# Material provided:
-- Opening Marker --
/-! `State.updCore` -/
@[simp] theorem State.updCore_sq (s : State) (c : Nat) (f : Core → Core) : (s.updCore c f).sq = s.sq := rfl
@[simp] theorem State.updCore_wv (s : State) (c : Nat) (f : Core → Core) : (s.updCore c f).wv = s.wv := rfl
@[simp] theorem State.updCore_st (s : State) (c : Nat) (f : Core → Core) : (s.updCore c f).st = s.st := rfl
@[simp] theorem State.updCore_squads (s : State) (c : Nat) (f : Core → Core) : (s.updCore c f).squads = s.squads := rfl
@[simp] theorem State.updCore_dies (s : State) (c : Nat) (f : Core → Core) : (s.updCore c f).dies = s.dies := rfl
@[simp] theorem State.updCore_mem (s : State) (c : Nat) (f : Core → Core) : (s.updCore c f).mem = s.mem := rfl
@[simp] theorem State.updCore_bad (s : State) (c : Nat) (f : Core → Core) : (s.updCore c f).bad = s.bad := rfl
@[simp] theorem State.updCore_secKey (s : State) (c : Nat) (f : Core → Core) : (s.updCore c f).secKey = s.secKey := rfl
@[simp] theorem State.updCore_l2 (s : State) (c : Nat) (f : Core → Core) : (s.updCore c f).l2 = s.l2 := rfl
@[simp] theorem State.updCore_tags (s : State) (c : Nat) (f : Core → Core) : (s.updCore c f).tags = s.tags := rfl
@[simp] theorem State.updCore_media (s : State) (c : Nat) (f : Core → Core) : (s.updCore c f).media = s.media := rfl
@[simp] theorem State.updCore_mediaTags (s : State) (c : Nat) (f : Core → Core) : (s.updCore c f).mediaTags = s.mediaTags := rfl
@[simp] theorem State.updCore_mediaBad (s : State) (c : Nat) (f : Core → Core) : (s.updCore c f).mediaBad = s.mediaBad := rfl
@[simp] theorem State.updCore_mediaKeys (s : State) (c : Nat) (f : Core → Core) : (s.updCore c f).mediaKeys = s.mediaKeys := rfl
@[simp] theorem State.updCore_owqWait (s : State) (c : Nat) (f : Core → Core) : (s.updCore c f).owqWait = s.owqWait := rfl
@[simp] theorem State.updCore_keyKills (s : State) (c : Nat) (f : Core → Core) : (s.updCore c f).keyKills = s.keyKills := rfl
@[simp] theorem State.updCore_cxl (s : State) (c : Nat) (f : Core → Core) : (s.updCore c f).cxl = s.cxl := rfl
@[simp] theorem State.updCore_pkg (s : State) (c : Nat) (f : Core → Core) : (s.updCore c f).pkg = s.pkg := rfl
@[simp] theorem State.updCore_snaps (s : State) (c : Nat) (f : Core → Core) : (s.updCore c f).snaps = s.snaps := rfl
@[simp] theorem State.updCore_mmio (s : State) (c : Nat) (f : Core → Core) : (s.updCore c f).mmio = s.mmio := rfl
@[simp] theorem State.updCore_keys (s : State) (c : Nat) (f : Core → Core) : (s.updCore c f).keys = s.keys := rfl
@[simp] theorem State.updCore_faults (s : State) (c : Nat) (f : Core → Core) : (s.updCore c f).faults = s.faults := rfl
@[simp] theorem State.updCore_fixed (s : State) (c : Nat) (f : Core → Core) : (s.updCore c f).fixed = s.fixed := rfl
@[simp] theorem State.updCore_xlinvBusy (s : State) (c : Nat) (f : Core → Core) : (s.updCore c f).xlinvBusy = s.xlinvBusy := rfl
@[simp] theorem State.updCore_xlinvHeld (s : State) (c : Nat) (f : Core → Core) : (s.updCore c f).xlinvHeld = s.xlinvHeld := rfl
@[simp] theorem State.updCore_cmds (s : State) (c : Nat) (f : Core → Core) : (s.updCore c f).cmds = s.cmds := rfl
@[simp] theorem State.updCore_nextCmd (s : State) (c : Nat) (f : Core → Core) : (s.updCore c f).nextCmd = s.nextCmd := rfl
@[simp] theorem State.updCore_doneWords (s : State) (c : Nat) (f : Core → Core) : (s.updCore c f).doneWords = s.doneWords := rfl
@[simp] theorem State.updCore_tileState (s : State) (c : Nat) (f : Core → Core) : (s.updCore c f).tileState = s.tileState := rfl
@[simp] theorem State.updCore_spent (s : State) (c : Nat) (f : Core → Core) : (s.updCore c f).spent = s.spent := rfl
@[simp] theorem State.updCore_frozen (s : State) (c : Nat) (f : Core → Core) : (s.updCore c f).frozen = s.frozen := rfl
@[simp] theorem State.updCore_records (s : State) (c : Nat) (f : Core → Core) : (s.updCore c f).records = s.records := rfl
@[simp] theorem State.updCore_decisions (s : State) (c : Nat) (f : Core → Core) : (s.updCore c f).decisions = s.decisions := rfl
@[simp] theorem State.updCore_power (s : State) (c : Nat) (f : Core → Core) : (s.updCore c f).power = s.power := rfl
@[simp] theorem State.updCore_sched (s : State) (c : Nat) (f : Core → Core) : (s.updCore c f).sched = s.sched := rfl
@[simp] theorem State.updCore_qps (s : State) (c : Nat) (f : Core → Core) : (s.updCore c f).qps = s.qps := rfl
@[simp] theorem State.updCore_hostOut (s : State) (c : Nat) (f : Core → Core) : (s.updCore c f).hostOut = s.hostOut := rfl
@[simp] theorem State.updCore_hostLines (s : State) (c : Nat) (f : Core → Core) : (s.updCore c f).hostLines = s.hostLines := rfl
@[simp] theorem State.updCore_links (s : State) (c : Nat) (f : Core → Core) : (s.updCore c f).links = s.links := rfl
@[simp] theorem State.updCore_modules (s : State) (c : Nat) (f : Core → Core) : (s.updCore c f).modules = s.modules := rfl
@[simp] theorem State.updCore_fab (s : State) (c : Nat) (f : Core → Core) : (s.updCore c f).fab = s.fab := rfl
@[simp] theorem State.updCore_recovery (s : State) (c : Nat) (f : Core → Core) : (s.updCore c f).recovery = s.recovery := rfl
@[simp] theorem State.updCore_admin (s : State) (c : Nat) (f : Core → Core) : (s.updCore c f).admin = s.admin := rfl
@[simp] theorem State.updCore_log (s : State) (c : Nat) (f : Core → Core) : (s.updCore c f).log = s.log := rfl
@[simp] theorem State.updCore_agenda (s : State) (c : Nat) (f : Core → Core) : (s.updCore c f).agenda = s.agenda := rfl
@[simp] theorem State.updCore_pending (s : State) (c : Nat) (f : Core → Core) : (s.updCore c f).pending = s.pending := rfl
@[simp] theorem State.updCore_free (s : State) (c : Nat) (f : Core → Core) : (s.updCore c f).free = s.free := rfl
@[simp] theorem State.updCore_upset (s : State) (c : Nat) (f : Core → Core) : (s.updCore c f).upset = s.upset := rfl
@[simp] theorem State.updCore_cycle (s : State) (c : Nat) (f : Core → Core) : (s.updCore c f).cycle = s.cycle := rfl
@[simp] theorem State.updCore_gtbAcc (s : State) (c : Nat) (f : Core → Core) : (s.updCore c f).gtbAcc = s.gtbAcc := rfl
@[simp] theorem State.updCore_lapLog (s : State) (c : Nat) (f : Core → Core) : (s.updCore c f).lapLog = s.lapLog := rfl
@[simp] theorem State.updCore_lap (s : State) (c : Nat) (f : Core → Core) : (s.updCore c f).lap = s.lap := rfl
-- Closing Marker --
# Exercise directions:
For the lines above, output exactly those from the line containing "s.xlinvHeld := rfl" through the line containing "s.cmds := rfl", and skip the others.

# Response to the task:
@[simp] theorem State.updCore_xlinvHeld (s : State) (c : Nat) (f : Core → Core) : (s.updCore c f).xlinvHeld = s.xlinvHeld := rfl
@[simp] theorem State.updCore_cmds (s : State) (c : Nat) (f : Core → Core) : (s.updCore c f).cmds = s.cmds := rfl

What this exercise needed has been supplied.